▶ **PROBLEM**
Below are some records; retype all of them exactly.

▶ **EXTRACTED RECORDS**

/-- R105: within its window the polarity is "the exact sum is greater than zero". -/
theorem polar_mean5_of_isMultiple {j : Nat} {n0 n1 n2 n3 n4 : Int} {h0 h1 h2 h3 x : Sample}
    (hj3 : 3 ≤ j) (hj : j ≤ 253) (p0 : IsMultiple j n0 h0) (p1 : IsMultiple j n1 h1)
    (p2 : IsMultiple j n2 h2) (p3 : IsMultiple j n3 h3) (p4 : IsMultiple j n4 x) :
    polar (mean5 h0 h1 h2 h3 x) = if 0 < n0 + n1 + n2 + n3 + n4 then .pos else .neg := by
  obtain ⟨-, hpos, -⟩ :=
    meanHasTheSignOfTheExactSum j n0 n1 n2 n3 n4 h0 h1 h2 h3 x hj3 hj p0 p1 p2 p3 p4
  split
  · rwa [polar_eq_pos_iff, hpos]
  · rwa [polar_eq_neg_iff, ← Bool.not_eq_true, hpos]

/-- Settles O34: the sums of the six windows are 3, 1, -1, -3, -1 and 1 times the level. -/
theorem polarityTurnsTwoSamplesLate : Obligations.PolarityTurnsTwoSamplesLate := by
  intro j n a hj3 hj hn p
  have q := isMultiple_negate p
  refine ⟨?_, ?_, ?_, ?_, ?_, ?_⟩
  · exact (polar_mean5_of_isMultiple hj3 hj p p p p q).trans (if_pos (by omega))
  · exact (polar_mean5_of_isMultiple hj3 hj p p p q q).trans (if_pos (by omega))
  · exact (polar_mean5_of_isMultiple hj3 hj p p q q q).trans (if_neg (by omega))
  · exact (polar_mean5_of_isMultiple hj3 hj q q q q p).trans (if_neg (by omega))
  · exact (polar_mean5_of_isMultiple hj3 hj q q q p p).trans (if_neg (by omega))
  · exact (polar_mean5_of_isMultiple hj3 hj q q p p p).trans (if_pos (by omega))

end Sys2Proof.Machine
end

section
/-! MEAN5 of NaNs, infinities and zeros (spec/40_smoothing.md R101, R104; log entry 17). -/

namespace Sys2Proof.Machine

variable {a b i y : Sample} {ys : List Sample}

/-- R101: the ordered sum is a fold from the oldest sample. -/
theorem mean5_eq_foldl (h0 h1 h2 h3 x : Sample) :
    mean5 h0 h1 h2 h3 x = fdiv32 ([h1, h2, h3, x].foldl fadd32 h0) five := rfl

/-- What `fadd32` keeps of its left operand, and has of any sum with `y`, is had of every ordered
sum over a window with `y` in it. -/
theorem foldl_fadd32_of_mem {Q : Sample → Prop} (hleft : ∀ a b, Q a → Q (fadd32 a b))
    (hy : Q y) (hright : ∀ a, Q (fadd32 a y)) (hmem : y ∈ a :: ys) : Q (ys.foldl fadd32 a) := by
  have hkeep {a : Sample} {ys : List Sample} (h : Q a) : Q (ys.foldl fadd32 a) :=
    List.foldlRecOn ys fadd32 h fun b hb z _ => hleft b z hb
  induction ys generalizing a with
  | nil => exact List.mem_singleton.1 hmem ▸ hy
  | cons z zs ih =>
    rw [List.foldl_cons]
    obtain rfl | rfl | hzs : y = a ∨ y = z ∨ y ∈ zs := by simpa using hmem
    · exact hkeep (hleft y z hy)
    · exact hkeep (hright a)
    · exact ih (List.mem_cons_of_mem _ hzs)

theorem isNaN_foldl_fadd32 (hy : isNaN y = true) (hmem : y ∈ a :: ys) :
    isNaN (ys.foldl fadd32 a) = true :=
  foldl_fadd32_of_mem (Q := fun t => isNaN t = true) (fun _ _ h => isNaN_fadd32_of_isNaN (.inl h))
    hy (fun _ => isNaN_fadd32_of_isNaN (.inr hy)) hmem

/-! ### An infinity in the window -/

/-- What R104 leaves a sum with the infinity `i` in it. -/
def IsInfOrNaN (i t : Sample) : Prop := t = i ∨ isNaN t = true

theorem IsInfOrNaN.add (hi : isInf i = true) (h : IsInfOrNaN i a) (b : Sample) :
    IsInfOrNaN i (fadd32 a b) := by
  obtain rfl | hnan := h
  · obtain ⟨heq, -⟩ | ⟨hnan, -⟩ := fadd32_of_isInf_left (b := b) hi
    · exact .inl heq
    · exact .inr hnan
  · exact .inr (isNaN_fadd32_of_isNaN (.inl hnan))

theorem isInfOrNaN_fadd32_right (hi : isInf i = true) (a : Sample) :
    IsInfOrNaN i (fadd32 a i) := by
  cases hnan : isNaN a with
  | true => exact .inr (isNaN_fadd32_of_isNaN (.inl hnan))
  | false =>
    obtain hfin | hinf := isFinite_or_isInf hnan
    · exact .inl (fadd32_of_isInf_right hfin hi)
    · obtain ⟨heq, -, hsign⟩ | ⟨hnan, -⟩ := fadd32_of_isInf_left (b := i) hinf
      · refine .inl (heq.trans (eq_of_signBit_eq_of_lowBits_eq (hsign hi).symm ?_))
        rw [isInf_iff.1 hinf, isInf_iff.1 hi]
      · exact .inr hnan

theorem isInfOrNaN_foldl_fadd32 (hi : isInf i = true) (hmem : i ∈ a :: ys) :
    IsInfOrNaN i (ys.foldl fadd32 a) :=
  foldl_fadd32_of_mem (fun _ b h => h.add hi b) (.inl rfl) (isInfOrNaN_fadd32_right hi) hmem

theorem negate_ne (x : Sample) : negate x ≠ x := by
  intro h
  simpa [signBit_negate] using congrArg signBit h

/-- What is one infinity or a NaN, and the other infinity or a NaN, is a NaN. -/
theorem IsInfOrNaN.isNaN_of_negate (h : IsInfOrNaN i a) (hneg : IsInfOrNaN (negate i) a) :
    isNaN a = true := by
  obtain rfl | hnan := h
  · exact hneg.resolve_left (negate_ne a).symm
  · exact hnan

/-- Where neither operand is a NaN or the infinity opposite to `i`, the sum is no NaN. -/
theorem isNaN_fadd32_eq_false (hi : isInf i = true) (ha : isNaN a = false) (hai : a ≠ negate i)
    (hb : isNaN b = false) (hbi : b ≠ negate i) : isNaN (fadd32 a b) = false := by
  have hsame {c : Sample} (hc : isInf c = true) (hci : c ≠ negate i) : c = i :=
    (eq_or_eq_negate_of_isInf hc hi).resolve_right hci
  have hsign (hia : isInf a = true) (hib : isInf b = true) : signBit a = signBit b := by
    rw [hsame hia hai, hsame hib hbi]
  obtain ⟨hfa, hfb⟩ | ⟨-, heq⟩ | ⟨-, heq⟩ := fadd32_cases ha hb hsign
  · exact isNaN_eq_false_iff.2 (lowBits_fadd32_le_infBits hfa hfb)
  · rwa [heq]
  · rwa [heq]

▶ **EXPECTED ANSWER**
/-- R105: within its window the polarity is "the exact sum is greater than zero". -/
theorem polar_mean5_of_isMultiple {j : Nat} {n0 n1 n2 n3 n4 : Int} {h0 h1 h2 h3 x : Sample}
    (hj3 : 3 ≤ j) (hj : j ≤ 253) (p0 : IsMultiple j n0 h0) (p1 : IsMultiple j n1 h1)
    (p2 : IsMultiple j n2 h2) (p3 : IsMultiple j n3 h3) (p4 : IsMultiple j n4 x) :
    polar (mean5 h0 h1 h2 h3 x) = if 0 < n0 + n1 + n2 + n3 + n4 then .pos else .neg := by
  obtain ⟨-, hpos, -⟩ :=
    meanHasTheSignOfTheExactSum j n0 n1 n2 n3 n4 h0 h1 h2 h3 x hj3 hj p0 p1 p2 p3 p4
  split
  · rwa [polar_eq_pos_iff, hpos]
  · rwa [polar_eq_neg_iff, ← Bool.not_eq_true, hpos]

/-- Settles O34: the sums of the six windows are 3, 1, -1, -3, -1 and 1 times the level. -/
theorem polarityTurnsTwoSamplesLate : Obligations.PolarityTurnsTwoSamplesLate := by
  intro j n a hj3 hj hn p
  have q := isMultiple_negate p
  refine ⟨?_, ?_, ?_, ?_, ?_, ?_⟩
  · exact (polar_mean5_of_isMultiple hj3 hj p p p p q).trans (if_pos (by omega))
  · exact (polar_mean5_of_isMultiple hj3 hj p p p q q).trans (if_pos (by omega))
  · exact (polar_mean5_of_isMultiple hj3 hj p p q q q).trans (if_neg (by omega))
  · exact (polar_mean5_of_isMultiple hj3 hj q q q q p).trans (if_neg (by omega))
  · exact (polar_mean5_of_isMultiple hj3 hj q q q p p).trans (if_neg (by omega))
  · exact (polar_mean5_of_isMultiple hj3 hj q q p p p).trans (if_pos (by omega))

end Sys2Proof.Machine
end

section
/-! MEAN5 of NaNs, infinities and zeros (spec/40_smoothing.md R101, R104; log entry 17). -/

namespace Sys2Proof.Machine

variable {a b i y : Sample} {ys : List Sample}

/-- R101: the ordered sum is a fold from the oldest sample. -/
theorem mean5_eq_foldl (h0 h1 h2 h3 x : Sample) :
    mean5 h0 h1 h2 h3 x = fdiv32 ([h1, h2, h3, x].foldl fadd32 h0) five := rfl

/-- What `fadd32` keeps of its left operand, and has of any sum with `y`, is had of every ordered
sum over a window with `y` in it. -/
theorem foldl_fadd32_of_mem {Q : Sample → Prop} (hleft : ∀ a b, Q a → Q (fadd32 a b))
    (hy : Q y) (hright : ∀ a, Q (fadd32 a y)) (hmem : y ∈ a :: ys) : Q (ys.foldl fadd32 a) := by
  have hkeep {a : Sample} {ys : List Sample} (h : Q a) : Q (ys.foldl fadd32 a) :=
    List.foldlRecOn ys fadd32 h fun b hb z _ => hleft b z hb
  induction ys generalizing a with
  | nil => exact List.mem_singleton.1 hmem ▸ hy
  | cons z zs ih =>
    rw [List.foldl_cons]
    obtain rfl | rfl | hzs : y = a ∨ y = z ∨ y ∈ zs := by simpa using hmem
    · exact hkeep (hleft y z hy)
    · exact hkeep (hright a)
    · exact ih (List.mem_cons_of_mem _ hzs)

theorem isNaN_foldl_fadd32 (hy : isNaN y = true) (hmem : y ∈ a :: ys) :
    isNaN (ys.foldl fadd32 a) = true :=
  foldl_fadd32_of_mem (Q := fun t => isNaN t = true) (fun _ _ h => isNaN_fadd32_of_isNaN (.inl h))
    hy (fun _ => isNaN_fadd32_of_isNaN (.inr hy)) hmem

/-! ### An infinity in the window -/

/-- What R104 leaves a sum with the infinity `i` in it. -/
def IsInfOrNaN (i t : Sample) : Prop := t = i ∨ isNaN t = true

theorem IsInfOrNaN.add (hi : isInf i = true) (h : IsInfOrNaN i a) (b : Sample) :
    IsInfOrNaN i (fadd32 a b) := by
  obtain rfl | hnan := h
  · obtain ⟨heq, -⟩ | ⟨hnan, -⟩ := fadd32_of_isInf_left (b := b) hi
    · exact .inl heq
    · exact .inr hnan
  · exact .inr (isNaN_fadd32_of_isNaN (.inl hnan))

theorem isInfOrNaN_fadd32_right (hi : isInf i = true) (a : Sample) :
    IsInfOrNaN i (fadd32 a i) := by
  cases hnan : isNaN a with
  | true => exact .inr (isNaN_fadd32_of_isNaN (.inl hnan))
  | false =>
    obtain hfin | hinf := isFinite_or_isInf hnan
    · exact .inl (fadd32_of_isInf_right hfin hi)
    · obtain ⟨heq, -, hsign⟩ | ⟨hnan, -⟩ := fadd32_of_isInf_left (b := i) hinf
      · refine .inl (heq.trans (eq_of_signBit_eq_of_lowBits_eq (hsign hi).symm ?_))
        rw [isInf_iff.1 hinf, isInf_iff.1 hi]
      · exact .inr hnan

theorem isInfOrNaN_foldl_fadd32 (hi : isInf i = true) (hmem : i ∈ a :: ys) :
    IsInfOrNaN i (ys.foldl fadd32 a) :=
  foldl_fadd32_of_mem (fun _ b h => h.add hi b) (.inl rfl) (isInfOrNaN_fadd32_right hi) hmem

theorem negate_ne (x : Sample) : negate x ≠ x := by
  intro h
  simpa [signBit_negate] using congrArg signBit h

/-- What is one infinity or a NaN, and the other infinity or a NaN, is a NaN. -/
theorem IsInfOrNaN.isNaN_of_negate (h : IsInfOrNaN i a) (hneg : IsInfOrNaN (negate i) a) :
    isNaN a = true := by
  obtain rfl | hnan := h
  · exact hneg.resolve_left (negate_ne a).symm
  · exact hnan

/-- Where neither operand is a NaN or the infinity opposite to `i`, the sum is no NaN. -/
theorem isNaN_fadd32_eq_false (hi : isInf i = true) (ha : isNaN a = false) (hai : a ≠ negate i)
    (hb : isNaN b = false) (hbi : b ≠ negate i) : isNaN (fadd32 a b) = false := by
  have hsame {c : Sample} (hc : isInf c = true) (hci : c ≠ negate i) : c = i :=
    (eq_or_eq_negate_of_isInf hc hi).resolve_right hci
  have hsign (hia : isInf a = true) (hib : isInf b = true) : signBit a = signBit b := by
    rw [hsame hia hai, hsame hib hbi]
  obtain ⟨hfa, hfb⟩ | ⟨-, heq⟩ | ⟨-, heq⟩ := fadd32_cases ha hb hsign
  · exact isNaN_eq_false_iff.2 (lowBits_fadd32_le_infBits hfa hfb)
  · rwa [heq]
  · rwa [heq]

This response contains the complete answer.